▼

/-- The effects of one request of port `p`, in order. -/
abbrev Deeds (p : PortId) : State → State → Prop := Relation.ReflTransGen (Deed p)

/-! ### Events -/

/-- What an event of the sync monitor or of a lane makes of the audio interface. -/
inductive Audio.Turn (a : Audio) : Audio → Prop
  | start (free : a.locked = false) : Turn a a.startPeriod
  | edge (elapsed : Nat) : Turn a (a.edge elapsed)
  | timeout (free : a.locked = false) : Turn a a.timeout
  | missEdge (locked : a.locked = true) : Turn a a.missEdge
  | lock : Turn a a.lock.startPeriod
  | lose : Turn a a.lose
  | frame (l : LaneNo) (good : Bool) (slots : Vector LaneSample 16) :
      Turn a (a.modLane l (Lane.frame a.locked good (takenSlots a.rate slots)))
  | up {l : LaneNo} (due : a.upDue l = true) (slots : Vector LaneSample 16) :
      Turn a (a.modLane l fun _ => Lane.upWith (takenSlots a.rate slots))

/-- The six steps of a detach (R72). -/
def detachPort (p : PortId) (s : State) : State :=
  let s1 := s.modPort p fun q =>
    { q with attached := false, replySlot := none, shiftOut := [], transaction := q.transaction.overtaken }
  let s2 := endRoles p (releaseClaims p (releaseTouches p s1))
  raiseElsewhere .detach p (s2.modPort p fun q => PortState.fresh false q.transaction)

/-- One event of the part, a deed of a request among them. -/
inductive Event : State → State → Prop
  | ports {s t : State} (rest : t = { s with ports := t.ports }) (port : ∀ q, (s.port q).Tended (t.port q)) : Event s t
  | deed {p : PortId} {s t : State} (attached : (s.port p).attached = true) (d : Deed p s t) : Event s t
  | reset (rate : SampleRate) (present : Vector Bool 4) (s : State) :
      Event s { State.afterReset rate (Vector.ofFn fun p => PortState.fresh present[p] (s.port p).transaction.overtaken)
        with pending := s.pending }
  | attach {p : PortId} {s : State} (detached : (s.port p).attached = false) :
      Event s (s.modPort p fun q => PortState.fresh true q.transaction.overtaken)
  | detach {p : PortId} {s : State} (attached : (s.port p).attached = true) : Event s (detachPort p s)
  | audio {a : Audio} {s : State} (turn : s.audio.Turn a) : Event s (withAudio a s)
  | engine (s : State) : Event s (enginePeriod s)
  | frames (s : State) : Event s { s with audio := { s.audio with outFrames := s.audio.formFrames } }
  | timeline (v : LineLevels) (s : State) : Event s (timelinePeriod v s)

/-- The events of one command, in order. -/
abbrev Events : State → State → Prop := Relation.ReflTransGen Event

end Sys2Proof.Machine

/-!
PROOFS. Every command is a chain of events.
-/
namespace Sys2Proof.Machine

open Relation (ReflTransGen)

/-! ### Deeds keep the requester's transaction -/

theorem OnlyAt.attached {n : StripNo} {s t : State} (h : OnlyAt n s t) (q : PortId) :
    (t.port q).attached = (s.port q).attached := by rw [h.ports q]

theorem OnlyAt.transaction {n : StripNo} {s t : State} (h : OnlyAt n s t) (q : PortId) :
    (t.port q).transaction = (s.port q).transaction := by rw [h.ports q]

theorem OnlyStrips.attached {s t : State} (h : OnlyStrips s t) (q : PortId) :
    (t.port q).attached = (s.port q).attached := by rw [h.ports q]

theorem OnlyStrips.transaction {s t : State} (h : OnlyStrips s t) (q : PortId) :
    (t.port q).transaction = (s.port q).transaction := by rw [h.ports q]

/-- No port of `t` is attached or detached, or in another transaction, than in `s`. -/
structure SameLines (s t : State) : Prop where
  attached : ∀ q, (t.port q).attached = (s.port q).attached
  transaction : ∀ q, (t.port q).transaction = (s.port q).transaction

theorem SameLines.refl (s : State) : SameLines s s := ⟨fun _ => rfl, fun _ => rfl⟩

theorem SameLines.trans {s t u : State} (h : SameLines s t) (k : SameLines t u) : SameLines s u :=
  ⟨fun q => (k.attached q).trans (h.attached q), fun q => (k.transaction q).trans (h.transaction q)⟩

theorem sameLines_of_ports {s t : State} (h : t.ports = s.ports) : SameLines s t :=
  ⟨fun q => by rw [port_of_ports h], fun q => by rw [port_of_ports h]⟩

theorem OnlyAt.sameLines {n : StripNo} {s t : State} (h : OnlyAt n s t) : SameLines s t :=
  ⟨h.attached, h.transaction⟩

theorem OnlyStrips.sameLines {s t : State} (h : OnlyStrips s t) : SameLines s t := ⟨h.attached, h.transaction⟩

theorem sameLines_raiseAtRole (r : Reason) (o : Option PortId) (s : State) : SameLines s (raiseAtRole r o s) :=
  (raiseAtRole_onlyAt 0 r o s).sameLines

theorem sameLines_setHolder (h : Option PortId) (o : Object) (s : State) : SameLines s (setHolder h o s) := by
  cases o <;> exact sameLines_of_ports rfl

theorem sameLines_endTouch (p : PortId) (o : Object) (s : State) : SameLines s (endTouch p o s) := by
  cases o with
  | strip n =>
    unfold endTouch
    dsimp only
    split
    · exact (OnlyAt.changeToucher n none s).sameLines
    · exact sameLines_of_ports rfl
  | bus b => exact sameLines_of_ports rfl

theorem sameLines_setRecall (p : PortId) (l : List Snapshot) (s : State) : SameLines s (setRecall p l s) := by
  constructor <;> intro q <;> rw [setRecall, port_modPort] <;> split <;> rfl

theorem sameLines_retargetWhere (concerns : Dest → Bool) (s : State) : SameLines s (retargetWhere concerns s) := by
  refine (eachStrip_onlyStrips (fun n t => ?_) s).sameLines
  split
  · exact .retarget n t
  · exact .refl n t

theorem sameLines_handEvery (before s : State) : SameLines s (handEvery before s) :=
  (eachStrip_onlyStrips (fun n t => .handRetarget before n t) s).sameLines

theorem OnlyAt.armStrip (n : StripNo) (s : State) : OnlyAt n s (armStrip n s) := by
  unfold Machine.armStrip
  split
  · exact .setWriteState n _ s
  · exact .refl n s

theorem OnlyAt.disarmStrip (n : StripNo) (s : State) : OnlyAt n s (disarmStrip n s) := by
  unfold Machine.disarmStrip
  split
  · split
    · exact .endPunch _ _ n _ s
    · exact .setWriteState n _ s
  · exact .refl n s

theorem OnlyAt.sweepRetarget (concerns : Dest → Bool) (n : StripNo) (s : State) :
    OnlyAt n s (if concerns (s.strip n).dest then retargetStrip n s else s) := by
  split
  · exact .retarget n s
  · exact .refl n s

theorem flushFromTimeline_eq (s : State) :
    flushFromTimeline s =
      { s with playback := { s.playback with cues := [] }, ports := (flushFromTimeline s).ports } := by
  unfold flushFromTimeline
  dsimp only
  split
  · rw [raiseAtRole_eq]; rfl
  · rfl

theorem sameLines_withCues (s : State) (q : List Cue) : SameLines s (s.withCues q) := sameLines_of_ports rfl

theorem sameLines_modTimeline (s : State) (f : Timeline → Timeline) : SameLines s (s.modTimeline f) :=
  sameLines_of_ports rfl

theorem sameLines_flush (s : State) : SameLines s (flushFromTimeline s) := by
  unfold flushFromTimeline
  dsimp only
  split
  · exact (sameLines_withCues s []).trans (sameLines_raiseAtRole ..)
  · exact sameLines_withCues s []

theorem sameLines_recount (reason : PunchReason) (s : State) : SameLines s (recount reason s) :=
  (sameLines_modTimeline s _).trans (recount_frame reason s).sameLines

theorem sameLines_locateTo (frame : Nat) (reason : PunchReason) (s : State) : SameLines s (locateTo frame reason s) :=
  ((sameLines_modTimeline s _).trans (sameLines_flush _)).trans (sameLines_recount reason _)

theorem arrivalScan_sameLines (l : List Cue) (s : State) : SameLines s (arrivalScan l s) :=
  ⟨(arrivalScan_frame l s).sameLines.attached, (arrivalScan_frame l s).sameLines.transaction⟩

theorem sameLines_recallApply (p : PortId) (k : Snapshot) (s : State) : SameLines s (recallApply p k s) := by
  unfold recallApply
  dsimp only
  split
  · exact sameLines_of_ports rfl
  · exact (OnlyAt.commit p k.strip _ _ _ s).sameLines

theorem sameLines_applyBus (b : BusNo) (c : BusChange) (s : State) : SameLines s (applyBus b c s) := by
  have written : SameLines s ({ s with busTable := writeBus b c s.busTable } : State) := sameLines_of_ports rfl
  unfold applyBus
  dsimp only
  refine SameLines.trans ?_ (sameLines_of_ports (retargetGain_ports b _))
  split
  · exact written
  · exact written.trans (sameLines_retargetWhere (feedsBus b) _)

theorem sameLines_applyMaster (w : Nat) (s : State) : SameLines s (applyMaster w s) := by
  unfold applyMaster
  split
  · exact .refl s
  · exact SameLines.trans (sameLines_of_ports (by rfl)) (sameLines_retargetWhere feedsStem _)

/-- The fields that an accepted OPEN-PASS writes before the strips are armed (R110, R143). -/
def passOpened (p : PortId) (low high : Nat) (s : State) : State :=
  { s with
    playback := { s.playback with
      passOpen := true, passPort := some p, lowMark := min low Config.queueSize, highMark := min high Config.queueSize,
      stale := 0 },
    writing := { s.writing with takePort := some p, lost := 0 } }

theorem openPassBy_eq (p : PortId) (low high : Nat) (s : State) :
    openPassBy p low high s = handEvery s (eachStrip armStrip (passOpened p low high s)) := rfl

/-- The fields that a close of the pass writes after every punch has ended (R111, R112). -/
def passClosed (s : State) : State :=
  { s with
    writing := s.writing.settled,
    playback := { s.playback with passOpen := false, passPort := none } }

theorem closePassNow_eq (s : State) :
    closePassNow s = handEvery s (passClosed (eachStrip disarmStrip (s.withCues []))) := by
  unfold closePassNow passClosed
  dsimp only

theorem eachStrip_armStrip_onlyStrips (s : State) : OnlyStrips s (eachStrip armStrip s) :=
  eachStrip_onlyStrips (fun n t => .armStrip n t) s

theorem eachStrip_disarmStrip_onlyStrips (s : State) : OnlyStrips s (eachStrip disarmStrip s) :=
  eachStrip_onlyStrips (fun n t => .disarmStrip n t) s

theorem sameLines_openPassBy (p : PortId) (low high : Nat) (s : State) : SameLines s (openPassBy p low high s) := by
  have opened : SameLines s (passOpened p low high s) := sameLines_of_ports rfl
  rw [openPassBy_eq]
  exact (opened.trans (eachStrip_armStrip_onlyStrips _).sameLines).trans (sameLines_handEvery s _)

theorem sameLines_passClosed (s : State) : SameLines s (passClosed s) := sameLines_of_ports rfl

theorem sameLines_closePassNow (s : State) : SameLines s (closePassNow s) := by
  have flushed : SameLines s (s.withCues []) := sameLines_of_ports rfl
  rw [closePassNow_eq]
  exact ((flushed.trans (eachStrip_disarmStrip_onlyStrips _).sameLines).trans (sameLines_passClosed _)).trans
    (sameLines_handEvery s _)

/-- A request leaves every port attached or detached, and in its transaction, as it was (R71, R72). -/
theorem Deed.sameLines {p : PortId} {s t : State} (d : Deed p s t) : SameLines s t := by
  cases d with
  | ports rest port transaction => exact ⟨fun q => (port q).attached, transaction⟩
  | save n => exact sameLines_setRecall p _ s
  | change revised written reported m =>
    exact (((OnlyAt.writeChange p _ _ _ _ s).trans (.changeMode _ m _)).trans (.handCut s _ _)).sameLines
  | mode n m => exact (OnlyAt.changeMode n m s).sameLines
  | putBack top passed => exact (sameLines_setRecall p _ s).trans (sameLines_recallApply p _ _)
  | ramp v => exact sameLines_of_ports rfl
  | bus passed gain => exact sameLines_applyBus ..
  | master passed => exact sameLines_applyMaster ..
  | clips set => exact sameLines_of_ports rfl
  | meters hold => exact sameLines_of_ports rfl
  | hold held touched => exact sameLines_setHolder ..
  | unhold o => exact sameLines_setHolder ..
  | yield holder target => exact (sameLines_endTouch ..).trans (sameLines_setHolder ..)
  | touch free => exact (OnlyAt.changeToucher _ _ s).sameLines
  | untouch n => exact (OnlyAt.changeToucher n none s).sameLines
  | line l low filter => exact sameLines_of_ports rfl
  | loop checked => exact sameLines_of_ports rfl
  | rate still r => exact sameLines_of_ports rfl
  | locate range => exact sameLines_locateTo ..
  | openPass passed low high => exact sameLines_openPassBy ..
  | closePass port => exact sameLines_closePassNow s
  | cue port read passed => exact arrivalScan_sameLines ..
  | stale => exact sameLines_of_ports rfl
  | take port n => exact sameLines_of_ports rfl
  | patch v => exact sameLines_of_ports rfl

theorem Deeds.sameLines {p : PortId} {s t : State} (d : Deeds p s t) : SameLines s t := by
  induction d with
  | refl => exact .refl _
  | tail _ d ih => exact ih.trans d.sameLines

▲

=== Directions ===
Transcribe the opening lines of the listing exactly, please. Stop after the line that contains "let s1 := s.modPort p fun q =>".

=== Answer to this problem ===
/-- The effects of one request of port `p`, in order. -/
abbrev Deeds (p : PortId) : State → State → Prop := Relation.ReflTransGen (Deed p)

/-! ### Events -/

/-- What an event of the sync monitor or of a lane makes of the audio interface. -/
inductive Audio.Turn (a : Audio) : Audio → Prop
  | start (free : a.locked = false) : Turn a a.startPeriod
  | edge (elapsed : Nat) : Turn a (a.edge elapsed)
  | timeout (free : a.locked = false) : Turn a a.timeout
  | missEdge (locked : a.locked = true) : Turn a a.missEdge
  | lock : Turn a a.lock.startPeriod
  | lose : Turn a a.lose
  | frame (l : LaneNo) (good : Bool) (slots : Vector LaneSample 16) :
      Turn a (a.modLane l (Lane.frame a.locked good (takenSlots a.rate slots)))
  | up {l : LaneNo} (due : a.upDue l = true) (slots : Vector LaneSample 16) :
      Turn a (a.modLane l fun _ => Lane.upWith (takenSlots a.rate slots))

/-- The six steps of a detach (R72). -/
def detachPort (p : PortId) (s : State) : State :=
  let s1 := s.modPort p fun q =>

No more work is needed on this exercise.